### TO DO
Copy out each line from the start of the material below until the line with "abbrev W128 := BitVec 128", that line included.

### PROVIDED RECORDS
-- ==== Sys2Proof/Word.lean ====
section
/-! DEFINITION. Word types, index types and the sparse table type of the model. -/
namespace Sys2Proof

abbrev Byte := BitVec 8
abbrev Half := BitVec 16
abbrev W32 := BitVec 32
abbrev Word := BitVec 64
/-- A 128-bit value: a chain digest, a page table entry, a queue descriptor (R65, R138, R157). -/
abbrev W128 := BitVec 128
/-- Bytes 16 to 63 of a manifest, as one number (R67). -/
abbrev Body := BitVec 384

/-- Context number, 0 to 127 (R50). -/
abbrev CtxId := Fin 128
/-- Partition, 0 or 1 (R12). -/
abbrev Part := Fin 2
/-- Logical device, 0 to 15 (R299). -/
abbrev LdId := Fin 16
/-- Queue index, 0 to 1,023 (R65). -/
abbrev QIdx := Fin 1024
/-- Memory stack, 0 to 31 (R20). -/
abbrev StackId := Fin 32
/-- Hub, 0 to 7 (R20). -/
abbrev HubId := Fin 8
/-- Tally index, 0 to 4,095 (R73). -/
abbrev TallyIdx := Fin 4096
/-- Isandi port, 0 to 3 (R241). -/
abbrev PortId := Fin 4
/-- Node number (R245). -/
abbrev Node := BitVec 14
/-- Queue-pair number (R266). -/
abbrev Qpn := BitVec 14
/-- Ticket: ctx in 31:25, seq in 24:0 (R64). -/
abbrev Ticket := BitVec 32
/-- Unit identifier: kind in 31:24, index in 15:0 (R30). -/
abbrev UnitId := BitVec 32

/-- A sparse table: pairs of a key and a value, keys rising, a missing key standing for a default value. -/
abbrev Table (α : Type) := List (Nat × α)

end Sys2Proof
end

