/-- A CREAD of a page is under way (R318, R330). -/
def creadActive (s : State) (p : Part) (group layer : Nat) : Bool :=
  s.ops.any fun o => o.cls = 9 && o.op = 0 && o.phase = .launched && !o.settled && o.part = p && bodyF o 104 24 = group && bodyF o 96 8 = layer

/-- The pages of a request that are in the cave or on a peer: group table and layer, in tree order, those of a group mapped at two
positions once (R182, R330). -/
def returning (s : State) (p : Part) (root : Nat) : List (Nat × Nat) :=
  ((mappedGroups s root).map fun x => x.2).eraseDups.flatMap fun gt =>
    ((List.range (geLayers (hdGeom (gtHeader s gt)))).filter fun l =>
      let e := getPte s gt l
      (peKind e = PK.cave || peKind e = PK.peer) && !creadActive s p (peGroup e) l).map fun l => (gt, l)

/-- A return record: the group record, the layer and the prior location; the spec gives no layout (log entry 20). -/
def returnRecord (group layer pte : Nat) : Nat := group + layer * 2 ^ 24 + peKind pte * 2 ^ 32 + peWhere pte * 2 ^ 48

/-- The checks of mode RETURN less the search (R168, R182). -/
def returnOk (s : State) (o : Op) : Bool :=
  match activeEntry s o with
  | none => false
  | some e =>
    geomOk (rootGeom s (rootAddr e)) && holdsTally s o.part (bodyF o 16 12) &&
    bytesProtected s (pmA0 o) (16 * pmCount o) &&
    decide ((returning s o.part (rootAddr e)).length ≤ pmCount o)

/-- The page marked TRANSIT with its return record written (R182). -/
def markTransit (o : Op) (a : Nat) (x : (Nat × Nat) × Region) (s : State) : State :=
  let ((gt, l), r) := x
  let e := getPte s gt l
  let s := memWriteNum s a 16 (returnRecord (peGroup e) l e)
  setPte s gt l (mkPte PK.transit false (hdGeom (gtHeader s gt)) (whereTransit o.ticket.toNat r.stack r.gran) (peGroup e) (peAge e))

/-- PMAP mode RETURN (R182). -/
def execPmapReturn (p : Posted) (s : State) : Res :=
  postedMode 1 namedPmap 4 2 (pmapMode 5) p (fun o s =>
    if walkWaits s o then s
    else checked returnOk (fun o s =>
      match activeEntry s o with
      | none => s
      | some e =>
        let root := rootAddr e
        let ps := returning s o.part root
        let groups := (mappedGroups s root).length
        match takeRegions s o.part (rootGeom s root) false none (poolStacks s o.part) ps.length with
        | none => opEnd s o.ticket St.protect 0
        | some (rs, s) =>
          let s := (indexed (ps.zip rs)).foldl (fun s (i, x) => markTransit o (pmA0 o + 16 * i) x s) s
          let s := (rs.foldl (fun s r => nameGrans s r.stack r.gran r.len) s)
          let q : Enrol := {
            request := o.request, ticket := o.ticket, ltally := bodyF o 16 12, layer := 0,
            layers := geLayers (rootGeom s root),
            pages := (indexed (ps.zip rs)).map fun (i, ((gt, l), r)) =>
              { gt := gt, layer := l, stack := r.stack, gran := r.gran, record := pmA0 o + 16 * i } }
          let s := { s with wlk := { s.wlk with
            enrolled := tset [] s.wlk.enrolled o.part.val (tget [] s.wlk.enrolled o.part.val ++ [q]) } }
          opEnd s o.ticket St.complete (mapSteps groups)) o s) s

/-! ## Mode SHARE (R169) -/

/-- The checks of mode SHARE (R137, R168): group tables at 64-byte places in protected rows. DESIGN CHOICE (log entry 146): a2 is 8-byte aligned. -/
def shareOk (s : State) (o : Op) : Bool :=
  match activeEntry s o with
  | none => false
  | some e => geomOk (rootGeom s (rootAddr e)) && decide (pmCount o ≤ 4096) && bodyF o 64 64 % 8 = 0 &&
    (poisoned s (pmA0 o) (8 * pmCount o) || (shareTables s o).all fun (a, n) => a % 64 = 0 && bytesProtected s a n)

/-- SHARE ends: the count mapped and the stop written (R169). -/
def endShare (s : State) (o : Op) (k stop : Nat) : State :=
  let s := memWriteNum s (bodyF o 64 64) 8 (k + stop * 2 ^ 16)
  opEnd s o.ticket (if stop = 5 then St.timeout else St.complete) (mapSteps (pmCount o))

/-- The 4 KiB blocks of a remote table that are not yet read: from its fabric address. -/
def missingBlocks (s : State) (o : Op) (a n : Nat) : List Nat :=
  ((List.range ((a + n - 1) / 4096 + 1 - a / 4096)).map fun i => a / 4096 + i).filter fun b =>
    !((o.buf.any fun x => x.1 = b) || s.isf.lcache.any fun x => x.1 = b)

/-- Bytes of a remote table, from what was read for it and from the landing cache. -/
def remoteBytes (s : State) (o : Op) (a n : Nat) : List Byte :=
  let blocks := (List.range ((a + n - 1) / 4096 + 1 - a / 4096)).flatMap fun i =>
    match (o.buf ++ s.isf.lcache).find? fun x => x.1 = a / 4096 + i with
    | some (_, bs) => bs
    | none => List.replicate 4096 0
  (blocks.drop (a % 4096)).take n
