-- ==== Sys2Proof/Machine/Membership.lean ====
section
/-! DEFINITION. The membership protocol of a switch stage (R263, R264). -/
namespace Sys2Proof.Machine

/-- Bits of a mask of reach slots. -/
def slotsIn (m : W32) : List Nat := below 32 fun k => m.toNat.testBit k
def slotBit (k : Nat) : W32 := BitVec.ofNat 32 (2 ^ k)

/-- Reach slots that name a node. -/
def reachMask (s : State) : W32 := (below 32 fun k => (slotNode s k).isSome).foldl (fun m k => m ||| slotBit k) 0

/-- The members of the view that the reach table names (log entry 40). -/
def viewMembers (s : State) : W32 := s.isf.memb.members &&& reachMask s

def ownSlotNo (s : State) : Nat := s.isf.nodeSlot.toNat

/-- The slots of the view that this member suspects: 3 periods without a BEAT. -/
def suspects (s : State) : W32 :=
  ((slotsIn (viewMembers s)).filter fun k => k ≠ ownSlotNo s && decide (3 ≤ tget 0 s.isf.memb.silent k)).foldl
    (fun m k => m ||| slotBit k) 0

/-- The leader: the lowest slot of the view that is not suspected. -/
def leader (s : State) : Option Nat := (slotsIn (viewMembers s &&& ~~~suspects s)).head?

def setMemb (s : State) (m : Memb) : State := { s with isf := { s.isf with memb := m } }

/-- A MEMBER packet sent to a slot (R263). -/
def sendMember (s : State) (msg view : Nat) (members : W32) (pslot k : Nat) : State :=
  match slotNode s k with
  | none => s
  | some n =>
    let tag := s.isf.nextTag
    let body := leBytes 16 (view * 2 ^ 96 + members.toNat * 2 ^ 64 + pslot * 2 ^ 59)
    let k : Packet := { dst := n, src := ownNode s, vc := 2, op := 0x0B, arg := BitVec.ofNat 64 msg, tag := tag,
                        edition := s.isf.map.edition, data := body, len := 16 }
    sendPacket { s with isf := { s.isf with nextTag := tag + 1 } } { pkt := k, route := tag.toNat }

/-- A view installed (R264): its record, and the end of what concerns the excluded nodes. -/
def installView (s : State) (view : Nat) (members : W32) : State :=
  let m := s.isf.memb
  let joined := members &&& (~~~m.members ||| m.hellos)
  let s := setMemb s { m with
    view := BitVec.ofNat 32 view, members := members, accepted := none, proposal := none, waiting := 0,
    hellos := m.hellos &&& ~~~members, leaves := m.leaves &&& members,
    silent := (slotsIn joined).foldl (fun t k => tset 0 t k 0) m.silent }
  qpExcluded (endExcluded (raise s 0x0F 2 0 view members.toNat))

/-- The proposal of this device that a majority of the view has accepted is committed (R264). -/
def commitIfMajority (s : State) : State :=
  match s.isf.memb.proposal with
  | none => s
  | some p =>
    if p.periods < 2 && decide ((slotsIn (viewMembers s)).length < 2 * (slotsIn (p.accepts &&& viewMembers s)).length) then
      let view := s.isf.memb.view.toNat + 1
      let s := ((slotsIn p.members).filter fun k => k ≠ ownSlotNo s).foldl
        (fun s k => sendMember s 4 view p.members (ownSlotNo s) k) s
      if p.members.toNat.testBit (ownSlotNo s) then installView s view p.members
      else setMemb s { s.isf.memb with proposal := none }
    else s

/-- The leader's proposal: the view less suspects and leavers, plus HELLO senders; where it has accepted a lower slot's proposal, that
acceptance stands (R264). -/
def propose (s : State) : State :=
  let m := s.isf.memb
  let old := viewMembers s
  let new := ((old &&& ~~~suspects s) &&& ~~~m.leaves) ||| m.hellos
  let me := ownSlotNo s
  let below := m.accepted.filter fun x => decide (x.1 < me)
  let s := setMemb s { m with proposal := some { members := new, accepts := if below.isSome then 0 else slotBit me, periods := 0 },
                              accepted := some (below.getD (me, new)) }
  let s := ((slotsIn (old ||| new)).filter fun k => k ≠ me).foldl (fun s k => sendMember s 2 (m.view.toNat + 1) new me k) s
  commitIfMajority s

/-- The leader proposes where the view should change and no proposal is under way. -/
def proposeIfNeeded (s : State) : State :=
  let m := s.isf.memb
  let due := suspects s ≠ 0 || (m.hellos &&& ~~~viewMembers s) ≠ 0 || (m.leaves &&& viewMembers s) ≠ 0
  if leader s = some (ownSlotNo s) && m.proposal.isNone && due then propose s else s

/-- The protocol runs. -/
def membOn (s : State) : Bool := s.phase = .running && s.isf.memb.mode && s.isf.nodeValid

/-- MEMBER_PERIOD (R263, R264, R374): while an image is awaited, HELLOs; else a HELLO from a device outside the view, else a BEAT, to every slot; silence is counted. -/
def execMemberPeriod (s : State) : Res :=
  if s.phase = .waitImage && s.isf.nodeValid then
    .next (((slotsIn (reachMask s)).filter fun k => k ≠ ownSlotNo s).foldl
      (fun s k => sendMember s 0 s.isf.memb.view.toNat s.isf.memb.members (ownSlotNo s) k) s)
  else if !membOn s then .next s
  else
    let me := ownSlotNo s
    let msg := if (viewMembers s).toNat.testBit me then 1 else 0
    let s := ((slotsIn (reachMask s)).filter fun k => k ≠ me).foldl
      (fun s k => sendMember s msg s.isf.memb.view.toNat s.isf.memb.members me k) s
    let m := s.isf.memb
    let silent := ((slotsIn (viewMembers s)).filter fun k => k ≠ me).foldl (fun t k => tset 0 t k (tget 0 t k + 1)) m.silent
    let s := setMemb s { m with silent := silent, proposal := m.proposal.map fun p => { p with periods := p.periods + 1 } }
    let half := decide ((slotsIn (viewMembers s)).length ≤ 2 * (slotsIn (suspects s)).length)
    let s := setMemb s { s.isf.memb with waiting := if half then s.isf.memb.waiting + 1 else 0 }
    .next (proposeIfNeeded s)

/-- PROPOSAL_TIMEOUT (R264): no majority within 2 periods; a proposer that still leads proposes again. -/
def execProposalTimeout (s : State) : Res :=
  match s.isf.memb.proposal with
  | none => .next s
  | some p =>
    if membOn s && decide (2 ≤ p.periods) then
      let s := setMemb s { s.isf.memb with proposal := none }
      .next (if leader s = some (ownSlotNo s) then propose s else s)
    else .next s

/-- MEMBER_MINORITY (R264): the view stays, the record is raised. -/
def execMemberMinority (s : State) : Res :=
  whenOk (membOn s && decide (8 ≤ s.isf.memb.waiting))
    (raise (setMemb s { s.isf.memb with waiting := 0 }) 0x10 2 0 s.isf.memb.view.toNat (suspects s).toNat) s

/-- Fields of a MEMBER payload. -/
def mbView (k : Packet) : Nat := bf (ofLe k.data) 96 32
def mbMembers (k : Packet) : W32 := BitVec.ofNat 32 (bf (ofLe k.data) 64 32)
def mbSlot (k : Packet) : Nat := bf (ofLe k.data) 59 5

/-- A MEMBER message of a kind from a slot of the reach table comes in; the protocol must run. -/
def member (msg : Nat) (k : Packet) (f : Nat → State → State) (s : State) : Res :=
  if k.arg.toNat ≠ msg then .next s
  else .next (inbound 0x0B k (fun s =>
    if k.data.length ≠ 16 || bf (ofLe k.data) 0 59 ≠ 0 then dropPacket s
    else match (slotsOf s k.src).head? with
      | some slot => if membOn s then f slot s else s
      | none => s) s)

/-- MEMBER_HELLO (R264). -/
def execMemberHello (k : Packet) (s : State) : Res :=
  member 0 k (fun slot s => proposeIfNeeded (setMemb s { s.isf.memb with hellos := s.isf.memb.hellos ||| slotBit slot })) s

/-- MEMBER_BEAT (R264). -/
def execMemberBeat (k : Packet) (s : State) : Res :=
  member 1 k (fun slot s => setMemb s { s.isf.memb with
    silent := tset 0 s.isf.memb.silent slot 0, hellos := s.isf.memb.hellos &&& ~~~slotBit slot }) s

/-- MEMBER_LEAVE (R264). -/
def execMemberLeave (k : Packet) (s : State) : Res :=
  member 5 k (fun slot s => proposeIfNeeded (setMemb s { s.isf.memb with leaves := s.isf.memb.leaves ||| slotBit slot })) s

/-- MEMBER_PROPOSE (R264): the first for the next view is accepted, and one from a lower slot replaces it. -/
def execMemberPropose (k : Packet) (s : State) : Res :=
  member 2 k (fun _ s =>
    let m := s.isf.memb
    let lower := match m.accepted with | none => true | some (p, _) => decide (mbSlot k ≤ p)
    if (viewMembers s).toNat.testBit (ownSlotNo s) && mbView k = m.view.toNat + 1 && lower then
      let s := setMemb s { m with accepted := some (mbSlot k, mbMembers k) }
      sendMember s 3 (mbView k) (mbMembers k) (mbSlot k) (mbSlot k)
    else s) s

/-- MEMBER_ACCEPT (R264). -/
def execMemberAccept (k : Packet) (s : State) : Res :=
  member 3 k (fun slot s =>
    match s.isf.memb.proposal with
    | none => s
    | some p =>
      if mbView k = s.isf.memb.view.toNat + 1 && mbSlot k = ownSlotNo s && mbMembers k = p.members then
        commitIfMajority (setMemb s { s.isf.memb with proposal := some { p with accepts := p.accepts ||| slotBit slot } })
      else s) s

/-- MEMBER_COMMIT (R264): views never decrease. -/
def execMemberCommit (k : Packet) (s : State) : Res :=
  member 4 k (fun _ s =>
    if s.isf.memb.view.toNat < mbView k && (mbMembers k).toNat.testBit (ownSlotNo s) then installView s (mbView k) (mbMembers k)
    else s) s

end Sys2Proof.Machine
end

### TASK SOLUTION
-- ==== Sys2Proof/Word.lean ====
section
/-! DEFINITION. Word types, index types and the sparse table type of the model. -/
namespace Sys2Proof

abbrev Byte := BitVec 8
abbrev Half := BitVec 16
abbrev W32 := BitVec 32
abbrev Word := BitVec 64
/-- A 128-bit value: a chain digest, a page table entry, a queue descriptor (R65, R138, R157). -/
abbrev W128 := BitVec 128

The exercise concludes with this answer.